Demand and capacity specifics, change factors and forecasts

MARKET OVERVIEW

  • The global Surface Mount Technology (SMT) equipment market has witnessed steady growth in recent years and is anticipated to maintain a positive progression until 2030.
    • One notable trend within the SMT Equipment market is the growing preference for sustainable and eco-friendly products.
    • Another significant trend in the SMT Equipment market is the escalating integration of technology to enhance product quality and efficiency.
    • Cutting-edge technologies like artificial intelligence (AI), machine learning, and blockchain are being leveraged to develop innovative products that outperform traditional alternatives in effectiveness and efficiency.
  • The global economy appears to be losing momentum towards the end of 2023. Inflation remains stubbornly high, and labor markets are showing signs of cooling. The banking crisis also continues to impact the economy, leading to tighter lending, which will affect not only ongoing operations but also the ability of businesses to invest. At the same time, China's reopening has given its economy a good start, and some indicators point to solid underlying strength in both the United States and Europe.
  • The SMT Equipment Market size is estimated to grow at a Compound Annual Growth Rate (CAGR) of 7.72% between 2023 and 2028. The market size is forecast to increase by USD 2,548.05 million. The market's growth depends on several factors, including the miniaturization of components, rising use of IoT devices and wearable technologies, rising wireless communications, and increasing use of 3G, 4G, and 5G networks. SMT is a method where the electrical components are fitted directly onto the surface of a printed circuit board (PCB). An electrical component mounted in such a manner is known as a surface-mount device (SMD).
  • This SMT equipment market report extensively covers market segmentation by end-user (telecommunication, consumer electronics, aerospace, and defense, automotive, and others), type (placement equipment, inspection equipment, soldering equipment, screen printing equipment, and others), and geography (APAC, North America, Europe, Middle East and Africa, and South America). It also includes an in-depth analysis of drivers, trends, and challenges. Furthermore, the report consists of historic market data from 2018 to 2022.
  • SMT Equipment Market Overview: The market size was valued at USD 6.5 billion in 2022 and is projected to grow from USD 7.1 Billion in 2023 to USD 14.7 Billion by 2032, exhibiting a CAGR of 9.5% during the forecasted period  (2023-2032).
  • Increased demand for miniature consumer electronics products and those highly used in home projects are the key market drivers enhancing the market growth.

 

  • SMT equipment components insights:
    • Based on components, the global SMT equipment segmentation includes transistors, diodes, and integrated circuits. The integrated circuits segment has dominated the market due to the rising consumption of consumer electronics.
    • The development of AI, machine learning (ML), and the Internet of Things (IoT) technologies offer new market growth opportunities. These technologies enable memory chips to handle large amounts of data in less time.
    • The rising demand for faster and more advanced memory chips in industrial applications will also drive the growth of the integrated circuits segment in the projected period, as shown below.

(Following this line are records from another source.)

-- ==== Sys2Proof/Tests/Slice0.lean ====
section
/-! SUPPORT. Tests: well-formedness, decoding of words written out from the spec, one-step tests whose expected
results are the spec's own (95_test_vectors.md and the worked examples of the instruction rules), and for every
obligation with hypotheses a concrete state and operands that meet them. -/

namespace Sys2Proof.Tests

open Sys2Proof Sys2Proof.Machine

/-- The state after reset with these bytes placed from `addr` upward and the pc there. -/
def codeAt (addr : Nat) (bytes : List Byte) : State := { State.reset.placeBytes addr bytes with pc := addr }

/-- `codeAt` with one register set. -/
def atReg (addr : Nat) (bytes : List Byte) (i : Fin 8) (v : Byte) : State := (codeAt addr bytes).writeReg i v

/-- The next state, or the state itself where there is none. -/
def after (s : State) : State :=
  match step s with
  | .next t => t
  | .fault _ => s
  | .refused _ => s

/-- The next state of a meaning. -/
def execAfter (i : Instr) (s : State) : State :=
  match exec i s with
  | .next t => t
  | .fault _ => s
  | .refused _ => s

/-! ### Well-formedness (30_encoding.md R54): one ill-formed term for each check -/

theorem test_wellFormed_ldi_refuses_8 : (Instr.ldi 8 0).wellFormed = false := by decide
theorem test_wellFormed_ldi_immediate_unchecked : (Instr.ldi 7 255).wellFormed = true := by decide
theorem test_wellFormed_prn_refuses_9 : (Instr.prn 9).wellFormed = false := by decide
theorem test_wellFormed_add_refuses_a : (Instr.add 8 0).wellFormed = false := by decide
theorem test_wellFormed_add_refuses_b : (Instr.add 0 9).wellFormed = false := by decide
theorem test_wellFormed_sub_refuses_a : (Instr.sub 255 0).wellFormed = false := by decide
theorem test_wellFormed_sub_refuses_b : (Instr.sub 0 9).wellFormed = false := by decide
theorem test_wellFormed_mul_refuses_a : (Instr.mul 10 11).wellFormed = false := by decide
theorem test_wellFormed_mul_refuses_b : (Instr.mul 1 11).wellFormed = false := by decide
theorem test_wellFormed_push_refuses_8 : (Instr.push 8).wellFormed = false := by decide
theorem test_wellFormed_pop_refuses_8 : (Instr.pop 8).wellFormed = false := by decide
theorem test_wellFormed_jmp_refuses_8 : (Instr.jmp 8).wellFormed = false := by decide
theorem test_wellFormed_call_refuses_9 : (Instr.call 9).wellFormed = false := by decide

/-! ### Decoding: bytes written out bit by bit from 30_encoding.md R53 and R56 -/

theorem test_decode_ldi : decode [0b10000010, 0b00000000, 0b00001000] = .ok (.ldi 0 8, []) := by decide
theorem test_decode_prn : decode [0b01000111, 0b00000011] = .ok (.prn 3, []) := by decide
theorem test_decode_add : decode [0b10100000, 0b00000000, 0b00000001] = .ok (.add 0 1, []) := by decide
theorem test_decode_sub : decode [0b10100001, 0b00000111, 0b00000000] = .ok (.sub 7 0, []) := by decide
theorem test_decode_mul : decode [0b10100010, 0b00000101, 0b00000110] = .ok (.mul 5 6, []) := by decide
theorem test_decode_push : decode [0b01000101, 0b00000111] = .ok (.push 7, []) := by decide
theorem test_decode_pop : decode [0b01000110, 0b00000001] = .ok (.pop 1, []) := by decide
theorem test_decode_jmp : decode [0b01010100, 0b00000010] = .ok (.jmp 2, []) := by decide
theorem test_decode_call : decode [0b01010000, 0b00000001] = .ok (.call 1, []) := by decide
theorem test_decode_ret : decode [0b00010001, 0b00000001] = .ok (.ret, [1]) := by decide
theorem test_decode_hlt : decode [0b00000001] = .ok (.hlt, []) := by decide
/-- 0x00 is not a NOP (30_encoding.md R59). -/
theorem test_decode_zero_unsupported : decode [0x00] = .error (.unsupportedOpcode 0) := by decide
/-- `N` = 0b11 fetches no operand (30_encoding.md R52). -/
theorem test_decode_ff_unsupported : decode [0xFF] = .error (.unsupportedOpcode 0xFF) := by decide
theorem test_decode_missing_operand : decode [0x83, 0x00] = .error (.missingOperand 0x83) := by decide
theorem test_tableWord_ldi : decodeTableWord 24 0x080082 = some (.ldi 0 8) := by decide
theorem test_tableWord_short : decodeTableWord 8 0x82 = some (.ldi 0 0) := by decide
/-- A register operand above 7 decodes and is not masked (10_state.md R14). -/
theorem test_decode_unmasked : decode [0x45, 0x08] = .ok (.push 8, []) := by decide
theorem test_assembly_ldi : (Instr.ldi 0 200).toAssembly = "LDI R0,200" := by decide
theorem test_assembly_add : (Instr.add 0 1).toAssembly = "ADD R0,R1" := by decide

/-! ### One step of each instruction, from 95_test_vectors.md section 2 -/

theorem test_ldi_sets_stack_pointer : (after (codeAt 0 [0x82, 0x07, 0x10])).sp = 0x10 ∧
    (after (codeAt 0 [0x82, 0x07, 0x10])).pc = 3 := by decide
theorem test_ldi_index_8 : (after (codeAt 0 [0x82, 0x08, 0x00])).run = .faulted (.outOfBounds 0 0x82 8) := by decide
theorem test_prn_reset_sp : (after (codeAt 0 [0x47, 0x07])).out = [244] ∧ (after (codeAt 0 [0x47, 0x07])).pc = 2 := by decide
theorem test_prn_index_9 : (after (codeAt 0 [0x47, 0x09])).run = .faulted (.outOfBounds 0 0x47 9) := by decide
theorem test_add_wraps : (after ((atReg 0 [0xA0, 0x00, 0x01] 0 200).writeReg 1 100)).readReg 0 = 44 := by decide
theorem test_add_same_register : (after (atReg 0 [0xA0, 0x00, 0x00] 0 200)).readReg 0 = 144 := by decide
theorem test_sub_wraps : (after ((atReg 0 [0xA1, 0x00, 0x01] 0 5).writeReg 1 10)).readReg 0 = 251 := by decide
theorem test_sub_stack_pointer : (after (atReg 0 [0xA1, 0x07, 0x00] 0 4)).sp = 0xF0 := by decide
theorem test_mul_wraps : (after ((atReg 0 [0xA2, 0x00, 0x01] 0 200).writeReg 1 100)).readReg 0 = 32 := by decide
theorem test_mul_a_checked_first :
    (after (codeAt 0 [0xA2, 0x0A, 0x0B])).run = .faulted (.outOfBounds 0 0xA2 10) := by decide
theorem test_push_r7 : (after (codeAt 0 [0x45, 0x07])).sp = 0xF3 ∧
    (after (codeAt 0 [0x45, 0x07])).memRead 0xF3 = some 0xF3 := by decide
theorem test_push_wraps : (after ((atReg 1 [0x45, 0x00] 7 0).writeReg 0 5)).sp = 0xFF ∧
    (after ((atReg 1 [0x45, 0x00] 7 0).writeReg 0 5)).memRead 0xFF = some 5 := by decide
theorem test_pop_r7 : (after ((atReg 0 [0x46, 0x07] 7 0xF3).memWrite 0xF3 0x80)).sp = 0x81 := by decide
theorem test_pop_empty :
    (after (codeAt 0 [0x46, 0x00])).run = .faulted (.uninitializedMemoryAccess 0 0xF4) := by decide
theorem test_jmp_target : (after (atReg 0x19 [0x54, 0x02] 2 0x12)).pc = 0x12 ∧
    (after (atReg 0x19 [0x54, 0x02] 2 0x12)).redirect = false := by decide
theorem test_jmp_index_8 : (after (codeAt 0 [0x54, 0x08])).run = .faulted (.outOfBounds 0 0x54 8) := by decide
theorem test_call_pushes : (after (atReg 9 [0x50, 0x01] 1 0x0E)).memRead 0xF3 = some 0x0B ∧
    (after (atReg 9 [0x50, 0x01] 1 0x0E)).pc = 0x0E ∧ (after (atReg 9 [0x50, 0x01] 1 0x0E)).sp = 0xF3 := by decide
theorem test_call_r7 : (after (codeAt 0 [0x50, 0x07])).pc = 0xF3 ∧
    (after (codeAt 0 [0x50, 0x07])).memRead 0xF3 = some 0x02 := by decide
theorem test_ret_pops : (after ((atReg 0x10 [0x11] 7 0xF3).memWrite 0xF3 0x0B)).pc = 0x0B ∧
    (after ((atReg 0x10 [0x11] 7 0xF3).memWrite 0xF3 0x0B)).sp = 0xF4 := by decide
theorem test_ret_empty : (after (codeAt 0 [0x11])).run = .faulted (.uninitializedMemoryAccess 0 0xF4) := by decide
theorem test_hlt_keeps_pc : (after (codeAt 5 [0x01])).run = .halted ∧ (after (codeAt 5 [0x01])).pc = 5 := by decide
theorem test_hlt_at_top : (after (codeAt 0xFF [0x01])).run = .halted := by decide
/-- The operand fetch fails before the dispatch lookup (95_test_vectors.md 2.6). -/
theorem test_fetch_before_dispatch :
    (after (codeAt 0 [0x83, 0x00])).run = .faulted (.uninitializedMemoryAccess 0 2) := by decide
/-- The pc does not wrap: LDI in the last three cells (95_test_vectors.md 2.6). -/
theorem test_pc_does_not_wrap : (after (codeAt 0xFD [0x82, 0x01, 0x07])).pc = 0x100 := by decide
theorem test_render : renderOut [7, 244] = [0x37, 0x0A, 0x32, 0x34, 0x34, 0x0A] := by decide
theorem test_withFetchWord : (after (State.reset.withFetchWord 24 0x080082)).readReg 0 = 8 := by decide
theorem test_observe_after_prn : (after (codeAt 0 [0x47, 0x07])).observe = { out := [244], status := .running } := by
  decide
theorem test_fault_is_not_a_good_end :
    (after (codeAt 0 [0x11])).safe = false ∧ (after (codeAt 0 [0x11])).endedWell = false ∧
    (after (codeAt 0 [0x01])).endedWell = true := by decide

  • China and Taiwanese companies are shifting to India but are facing obstacles. Many Chinese companies meet with challenges and ultimately give up. Most companies will subcontract all manufacturing jobs to India's Electronic Manufacturing Services (EMS) companies. Local EMS companies have benefitted greatly from this move.
  • India is similar to China in the early days. They attract a lot of foreign investors with great incentives. India will eventually have its brand manufactured.
  • In the future, global SMT must be guided or managed with a strategic corporate control approach. Without effective corporate control, global SMT might face challenges and potential disadvantages in competing with other entities that benefit from economies of scale.
  • SMT contract manufacturers (Foxconn, Pegatron, Wistron, Quanta) continue moving business out from China to South Asia and Mexico. The new expectation is that 50% of new lines set up in Mexico this year will come from Chinese/Taiwanese contract manufacturers (CM). This will be a threat to U.S. CM when it comes to price offerings. Hence, it is even important for U.S. CM to differentiate themselves from Chinese CM, not on the pricing but on the services – for example, scratch (design) to box (complete solution) with a wide regional supply chain.
  • India imposes import restrictions on laptops and tablets, and electronic manufacturing experts praise the move, which increases SMT opportunities in India.

.

Three-fifths (60%) of electronics manufacturers are experiencing rising labor costs, with half (50%) reporting rising material costs. At the same time, ease of recruiting, backlogs, and profit margins are declining.

  • There is much global interest in moving manufacturing away from China for various political reasons and as part of the overall supply chain risk mitigation plan. India is a key country where SMT production is moving in heavy waves. However, there are huge supply chain challenges in establishing SMT manufacturing in India.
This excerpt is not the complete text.